-------- DATA FOR THIS EXERCISE

-- ==== Sys2Proof/Tests/Slice0.lean ====
section
/-! SUPPORT. Tests: what `Instr.wf` refuses; decoding of words written out from the spec's encodings (R106, R110 to R117,
and part 4 of 95_test_vectors.md); one step each on small states, the expected values those of the spec's vectors; and
for every statement a state and operands that meet its hypotheses. -/

namespace Sys2Proof.Tests

open Sys2Proof Sys2Proof.Machine

/-! ## Ill-formed terms -/

/-- A mode outside the category (R64). -/
theorem test_wf_category : Instr.wf (.addDnEa .w 0 (.dn 1)) = false ∧ Instr.wf (.clr .w (.an 0)) = false ∧
    Instr.wf (.eor .w 0 (.pcDisp 4)) = false ∧ Instr.wf (.btstStatic 1 (.imm 2)) = false ∧
    Instr.wf (.btstDyn 1 (.imm 2)) = true := by decide

/-- `An` with size B (R100). -/
theorem test_wf_byte_address : Instr.wf (.cmp .b (.an 0) 1) = false ∧ Instr.wf (.addq .b 1 (.an 0)) = false ∧
    Instr.wf (.addq .w 1 (.an 0)) = true := by decide

/-- An immediate wider than its words (R97), the instruction's own and an operand's. -/
theorem test_wf_immediate : Instr.wf (.addi .w 0x10000 (.dn 0)) = false ∧ Instr.wf (.addEaDn .b (.imm 0x10000) 0) = false ∧
    Instr.wf (.addi .l 0x10000 (.dn 0)) = true := by decide

/-- A byte displacement of 0 (R105). -/
theorem test_wf_displacement : Instr.wf (.bra (.byte 0)) = false ∧ Instr.wf (.bra (.word 0)) = true := by decide

/-! ## Decoding -/

/-- The words decode to the instruction and nothing is left over, and the instruction encodes to the words. -/
def reads (p : List Word16 × Instr) : Bool :=
  match decodeWords p.1 with
  | .ok (i, []) => i == p.2 && i.encode == p.1
  | _ => false

/-- The operation word is rejected for the reason given. -/
def rejects (p : Word16 × DecodeError) : Bool :=
  match decodeWords [p.1, 0, 0, 0, 0] with
  | .error e => e == p.2
  | _ => false

theorem test_decode_abcd : [([0xC101], Instr.abcdReg 1 0), ([0xC308], .abcdMem 0 1)].all reads = true := by decide

theorem test_decode_add : [([0xD068, 0xFFFE], Instr.addEaDn .w (.disp 0 0xFFFE) 0), ([0xD190], .addDnEa .l 0 (.ind 0)),
    ([0xD0FC, 0x8000], .addaW (.imm 0x8000) 0), ([0xD1C9], .addaL (.an 1) 0),
    ([0x0668, 0x0005, 0x0008], .addi .w 5 (.disp 0 8)), ([0x5043], .addq .w 0 (.dn 3)), ([0xD141], .addxReg .w 1 0),
    ([0xD388], .addxMem .l 0 1)].all reads = true := by decide

theorem test_decode_and : [([0xC011], Instr.andEaDn .b (.ind 1) 0), ([0xC321], .andDnEa .b 1 (.predec 1)),
    ([0x0281, 0x8000, 0x0001], .andi .l 0x80000001 (.dn 1)), ([0x027C, 0xF8FF], .andiToSr 0xF8FF)].all reads = true := by
  decide

theorem test_decode_shift : [([0xE501], Instr.aslImm .b 2 1), ([0xE3A0], .aslReg .l 1 0), ([0xE1D9], .aslMem (.postinc 1)),
    ([0xE041], .asrImm .w 0 1), ([0xE260], .asrReg .w 1 0), ([0xE0E1], .asrMem (.predec 1))].all reads = true := by decide

theorem test_decode_bit : [([0x033C, 0x0080], Instr.btstDyn 1 (.imm 0x80)), ([0x083A, 0x0003, 0x0010], .btstStatic 3 (.pcDisp 0x10)),
    ([0x0342], .bchgDyn 1 (.dn 2)), ([0x0878, 0x0007, 0x2001], .bchgStatic 7 (.absW 0x2001)),
    ([0x0382], .bclrDyn 1 (.dn 2)), ([0x0890, 0x0105], .bclrStatic 0x105 (.ind 0)), ([0x03C2], .bsetDyn 1 (.dn 2)),
    ([0x08D0, 0x0007], .bsetStatic 7 (.ind 0))].all reads = true := by decide

theorem test_decode_branch : [([0x60FE], Instr.bra (.byte 0xFE)), ([0x6100, 0x0100], .bsr (.word 0x100)),
    ([0x6202], .bhi (.byte 2)), ([0x6302], .bls (.byte 2)), ([0x6402], .bcc (.byte 2)), ([0x6502], .bcs (.byte 2)),
    ([0x66FC], .bne (.byte 0xFC)), ([0x6700, 0x0100], .beq (.word 0x100)), ([0x6802], .bvc (.byte 2)),
    ([0x6902], .bvs (.byte 2)), ([0x6A02], .bpl (.byte 2)), ([0x6B02], .bmi (.byte 2)), ([0x6C02], .bge (.byte 2)),
    ([0x6D02], .blt (.byte 2)), ([0x6E02], .bgt (.byte 2)), ([0x6FFF], .ble (.byte 0xFF))].all reads = true := by decide

theorem test_decode_chk_clr : [([0x41BC, 0x0004], Instr.chk (.imm 4) 0), ([0x4298], .clr .l (.postinc 0))].all reads = true := by
  decide

theorem test_decode_cmp : [([0xB2BC, 0x0000, 0x0001], Instr.cmp .l (.imm 1) 1), ([0xB0FC, 0x8000], .cmpaW (.imm 0x8000) 0),
    ([0xB1C9], .cmpaL (.an 1) 0), ([0x0C50, 0x1234], .cmpi .w 0x1234 (.ind 0)), ([0xB348], .cmpm .w 0 1)].all reads = true := by
  decide

theorem test_decode_dbcc : [([0x50C8, 0xFFFC], Instr.dbt 0 0xFFFC), ([0x51C9, 0xFFFC], .dbf 1 0xFFFC), ([0x52C8, 2], .dbhi 0 2),
    ([0x53C8, 2], .dbls 0 2), ([0x54C8, 2], .dbcc 0 2), ([0x55C8, 2], .dbcs 0 2), ([0x56C9, 0x0010], .dbne 1 0x10),
    ([0x57C8, 2], .dbeq 0 2), ([0x58C8, 2], .dbvc 0 2), ([0x59C8, 2], .dbvs 0 2), ([0x5AC8, 2], .dbpl 0 2),
    ([0x5BC8, 2], .dbmi 0 2), ([0x5CC8, 2], .dbge 0 2), ([0x5DC8, 2], .dblt 0 2), ([0x5EC8, 2], .dbgt 0 2),
    ([0x5FCF, 2], .dble 7 2)].all reads = true := by decide

theorem test_decode_div : [([0x82D8], Instr.divu (.postinc 0) 1), ([0x81FC, 0xFFFD], .divs (.imm 0xFFFD) 0)].all reads = true := by
  decide

theorem test_decode_eor_exg_ext : [([0xB358], Instr.eor .w 1 (.postinc 0)), ([0x0A78, 0x00FF, 0x2000], .eori .w 0xFF (.absW 0x2000)),
    ([0x0A7C, 0x2000], .eoriToSr 0x2000), ([0xC141], .exgDd 0 1), ([0xC149], .exgAa 0 1), ([0xC189], .exgDa 0 1),
    ([0x4881], .extW 1), ([0x48C1], .extL 1)].all reads = true := by decide

/-- The indexed and the long absolute modes (R62, R96). -/
theorem test_decode_modes : [([0xD070, 0x98FE], Instr.addEaDn .w (.index 0 ⟨true, 1, true, 0, 0xFE⟩) 0),
    ([0xD07B, 0x1002], .addEaDn .w (.pcIndex ⟨false, 1, false, 0, 2⟩) 0),
    ([0xD079, 0x0001, 0x2000], .addEaDn .w (.absL 0x12000) 0)].all reads = true := by decide

/-- K7, K13, K25, K31, K43, K44, K54, K61, K62, K63 of 95_test_vectors.md. -/
theorem test_decode_rejects : [(0xC180, .notInSpec), (0xD008, DecodeError.illegalInstruction), (0x023C, .notInSpec),
    (0x083C, .illegalInstruction), (0x4AFC, .illegalInstruction), (0x4E71, .notInSpec), (0xE1C0, .notInSpec),
    (0xA000, .lineA), (0xFFFF, .lineF), (0xD07D, .illegalInstruction)].all rejects = true := by decide

/-- The host's numbering: the second word of ANDI to SR is bits 31 to 16. -/
theorem test_table_word : decodeTableWord 32 0xF8FF027C = some (.andiToSr 0xF8FF) ∧
    decodeTableWord 16 0x027C = some (.andiToSr 0) := by decide

/-! ## Steps -/

/-- The flags X, N, Z, V, C from five bits. -/
def bits (w : BitVec 5) : Flags := ⟨w.getLsbD 4, w.getLsbD 3, w.getLsbD 2, w.getLsbD 1, w.getLsbD 0⟩

/-- The machine of the vectors, before its program and data: supervisor mode, mask 7, flags clear. -/
def base : State := { State.reset with pc := 0x1000, ssp := 0x8000, usp := 0x6000 }

/-- The same in user mode. -/
def user : State := base.setSr (Status.ofWord 0)

/-- The same with exceptions that end the run (R301). -/
def faulting : State := { base with params := { base.params with trapModel := .fault } }

/-- The words of an instruction at `pc`. -/
def withCode (ws : List Word16) (s : State) : State := s.writeBytes s.pc (ws.flatMap wordBytes)

/-- A step on the instruction answers a next state with the property. -/
def ran (ws : List Word16) (s : State) (p : State → Bool) : Bool :=
  match step (withCode ws s) with
  | .next t => p t
  | _ => false

/-- A step on the instruction ends in the fault. -/
def faulted (ws : List Word16) (s : State) (p : Fault → Bool) : Bool :=
  match step (withCode ws s) with
  | .fault f => p f
  | _ => false

/-- V4, ABCD D1,D0. -/
theorem test_abcd_registers :
    ran [0xC101] (((base.setD 0 0x99).setD 1 0x99).setFlags (bits 0b10100)) (fun t =>
      t.dreg 0 == 0x99 && t.sr.x && !t.sr.z && t.sr.c && t.pc == 0x1002) = true := by decide

/-- V9, ABCD -(A7),-(A7). -/
theorem test_abcd_memory_on_a7 :
    ran [0xCF0F] (((base.writeA 7 0x8004).writeBytes 0x8000 [0x10]).writeBytes 0x8002 [0x05]) (fun t =>
      t.readA 7 == 0x8000 && t.readBytes 0x8000 1 == some [0x15] && t.readBytes 0x8002 1 == some [0x05] &&
      !t.sr.x && !t.sr.z && !t.sr.c && t.pc == 0x1002) = true := by decide

/-- V13, ADD.W D1,D0. -/
theorem test_add_word_wraps :
    ran [0xD041] ((base.setD 0 0x18000).setD 1 0x8000) (fun t =>
      t.dreg 0 == 0x10000 && t.flags == bits 0b10111 && t.pc == 0x1002) = true := by decide

/-- V27, ADD.W -2(A0,A1.L),D0. -/
theorem test_add_indexed_by_address_register :
    ran [0xD070, 0x98FE] ((((base.writeA 0 0x2000).writeA 1 0x10).setD 0 0).writeBytes 0x200E [0x00, 0x99]) (fun t =>
      t.dreg 0 == 0x99 && t.flags == bits 0b00000 && t.pc == 0x1004) = true := by decide

/-- V39, ADD.L D0,(A0). -/
theorem test_add_to_memory_big_endian :
    ran [0xD190] (((base.writeA 0 0x2000).setD 0 1).writeBytes 0x2000 [0x00, 0x00, 0xFF, 0xFF]) (fun t =>
      t.readBytes 0x2000 4 == some [0x00, 0x01, 0x00, 0x00] && t.readBytes 0x2001 1 == some [0x01] &&
      t.readBytes 0x2002 1 == some [0x00] && t.flags == bits 0b00000 && t.pc == 0x1002) = true := by decide

/-- V47, ADDA.W (A0)+,A0. -/
theorem test_adda_source_is_destination :
    ran [0xD0D8] ((base.writeA 0 0x2000).writeBytes 0x2000 [0x00, 0x10]) (fun t =>
      t.readA 0 == 0x2012 && t.flags == bits 0b00000 && t.pc == 0x1002) = true := by decide

/-- V48, ADDA.L A0,A0. -/
theorem test_adda_long :
    ran [0xD1C8] (base.writeA 0 0x1234) (fun t =>
      t.readA 0 == 0x2468 && t.flags == bits 0b00000 && t.pc == 0x1002) = true := by decide

/-- V52, ADDI.W #$0005,8(A0). -/
theorem test_addi_immediate_before_displacement :
    ran [0x0668, 0x0005, 0x0008] ((base.writeA 0 0x2000).writeBytes 0x2008 [0x00, 0x10]) (fun t =>
      t.readBytes 0x2008 2 == some [0x00, 0x15] && t.flags == bits 0b00000 && t.pc == 0x1006) = true := by decide

/-- V53, ADDQ.W #8,D3. -/
theorem test_addq_zero_means_8 :
    ran [0x5043] (base.setD 3 0xFFF9) (fun t =>
      t.dreg 3 == 1 && t.flags == bits 0b10001 && t.pc == 0x1002) = true := by decide

/-- V56, ADDQ.W #1,A0. -/
theorem test_addq_to_address_register :
    ran [0x5248] ((base.writeA 0 0xFFFF).setFlags (bits 0b11111)) (fun t =>
      t.readA 0 == 0x10000 && t.flags == bits 0b11111 && t.pc == 0x1002) = true := by decide

/-- V60, ADDX.L D1,D0. -/
theorem test_addx_zero_keeps_z :
    ran [0xD181] (((base.setD 0 0).setD 1 0xFFFFFFFF).setFlags (bits 0b10100)) (fun t =>
      t.dreg 0 == 0 && t.flags == bits 0b10101 && t.pc == 0x1002) = true := by decide

/-- V66, ADDX.B -(A0),-(A0). -/
theorem test_addx_memory_one_register :
    ran [0xD108] ((((base.writeA 0 0x2002).writeBytes 0x2000 [0x70]).writeBytes 0x2001 [0x10]).setFlags (bits 0b00100)) (fun t =>
      t.readA 0 == 0x2000 && t.readBytes 0x2000 1 == some [0x80] && t.readBytes 0x2001 1 == some [0x10] &&
      t.flags == bits 0b01010 && t.pc == 0x1002) = true := by decide

/-- V70, AND.B (A0),D0. -/
theorem test_and_to_register :
    ran [0xC010] (((base.writeA 0 0x2001).setD 0 0x123456FF).writeBytes 0x2001 [0x81]) (fun t =>
      t.dreg 0 == 0x12345681 && t.flags == bits 0b01000 && t.pc == 0x1002) = true := by decide

/-- V73, AND.B D0,-(A0). -/
theorem test_and_to_memory_predecrement :
    ran [0xC120] (((base.writeA 0 0x2001).setD 0 0xF).writeBytes 0x2000 [0xF0]) (fun t =>
      t.readBytes 0x2000 1 == some [0x00] && t.readA 0 == 0x2000 && t.flags == bits 0b00100 &&
      t.pc == 0x1002) = true := by decide

/-- V76, ANDI.W #$FF00,(A0)+. -/
theorem test_andi_memory_postincrement :
    ran [0x0258, 0xFF00] ((base.writeA 0 0x2000).writeBytes 0x2000 [0x12, 0x34]) (fun t =>
      t.readBytes 0x2000 2 == some [0x12, 0x00] && t.readA 0 == 0x2002 && t.flags == bits 0b00000 &&
      t.pc == 0x1004) = true := by decide

/-- V78, ANDI #$DFFF,SR. -/
theorem test_andi_to_sr_leaves_supervisor_mode :
    ran [0x027C, 0xDFFF] ((base.setSr (Status.ofWord 0x2700)).writeA 7 0x8000) (fun t =>
      t.sr.word == 0x0700 && t.readA 7 == 0x6000 && t.ssp == 0x8000 && t.flags == bits 0b00000 &&
      t.pc == 0x1004) = true := by decide

/-- V83, ASL.B #2,D0. -/
theorem test_asl_immediate_overflow :
    ran [0xE500] (base.setD 0 0xC1) (fun t =>
      t.dreg 0 == 4 && t.flags == bits 0b10011 && t.pc == 0x1002) = true := by decide

/-- V91, ASL.B D1,D0. -/
theorem test_asl_register_beyond_width :
    ran [0xE320] ((base.setD 0 1).setD 1 9) (fun t =>
      t.dreg 0 == 0 && t.flags == bits 0b00110 && t.pc == 0x1002) = true := by decide

/-- V97, ASL (A0). -/
theorem test_asl_memory :
    ran [0xE1D0] ((base.writeA 0 0x2000).writeBytes 0x2000 [0xC0, 0x00]) (fun t =>
      t.readBytes 0x2000 2 == some [0x80, 0x00] && t.flags == bits 0b11001 && t.pc == 0x1002) = true := by decide

/-- V102, ASR.W #8,D0. -/
theorem test_asr_immediate_8 :
    ran [0xE040] (base.setD 0 0x8000) (fun t =>
      t.dreg 0 == 0xFF80 && t.flags == bits 0b01000 && t.pc == 0x1002) = true := by decide

/-- V104, ASR.L D1,D0. -/
theorem test_asr_register_beyond_width :
    ran [0xE2A0] ((base.setD 0 0x80000000).setD 1 0x28) (fun t =>
      t.dreg 0 == 0xFFFFFFFF && t.flags == bits 0b11001 && t.pc == 0x1002) = true := by decide

/-- V110, ASR -(A0). -/
theorem test_asr_memory :
    ran [0xE0E0] ((base.writeA 0 0x2002).writeBytes 0x2000 [0x80, 0x02]) (fun t =>
      t.readBytes 0x2000 2 == some [0xC0, 0x01] && t.readA 0 == 0x2000 && t.flags == bits 0b01000 &&
      t.pc == 0x1002) = true := by decide

/-- V116, BTST D1,#$80. -/
theorem test_btst_dynamic_immediate :
    ran [0x033C, 0x0080] (base.setD 1 7) (fun t =>
      t.flags == bits 0b00000 && t.pc == 0x1004) = true := by decide

/-- V117, BTST #3,$10(PC). -/
theorem test_btst_static_pc_relative :
    ran [0x083A, 0x0003, 0x0010] (base.writeBytes 0x1014 [0x08]) (fun t =>
      t.flags == bits 0b00000 && t.pc == 0x1006) = true := by decide

/-- V120, BSET D0,D0. -/
theorem test_bset_dynamic_one_register :
    ran [0x01C0] (base.setD 0 4) (fun t =>
      t.dreg 0 == 0x14 && t.flags == bits 0b00100 && t.pc == 0x1002) = true := by decide

/-- V118, BSET #7,(A0). -/
theorem test_bset_static_memory :
    ran [0x08D0, 0x0007] ((base.writeA 0 0x2001).writeBytes 0x2001 [0x01]) (fun t =>
      t.readBytes 0x2001 1 == some [0x81] && t.flags == bits 0b00100 && t.pc == 0x1004) = true := by decide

----------------

All that should be written out is the stretch of lines above between the one holding "ran [0x0668, 0x0005, 0x0008]" and the one holding "ran [0x5248] ((base.writeA", inclusive, exactly as given.

    ran [0x0668, 0x0005, 0x0008] ((base.writeA 0 0x2000).writeBytes 0x2008 [0x00, 0x10]) (fun t =>
      t.readBytes 0x2008 2 == some [0x00, 0x15] && t.flags == bits 0b00000 && t.pc == 0x1006) = true := by decide

/-- V53, ADDQ.W #8,D3. -/
theorem test_addq_zero_means_8 :
    ran [0x5043] (base.setD 3 0xFFF9) (fun t =>
      t.dreg 3 == 1 && t.flags == bits 0b10001 && t.pc == 0x1002) = true := by decide

/-- V56, ADDQ.W #1,A0. -/
theorem test_addq_to_address_register :
    ran [0x5248] ((base.writeA 0 0xFFFF).setFlags (bits 0b11111)) (fun t =>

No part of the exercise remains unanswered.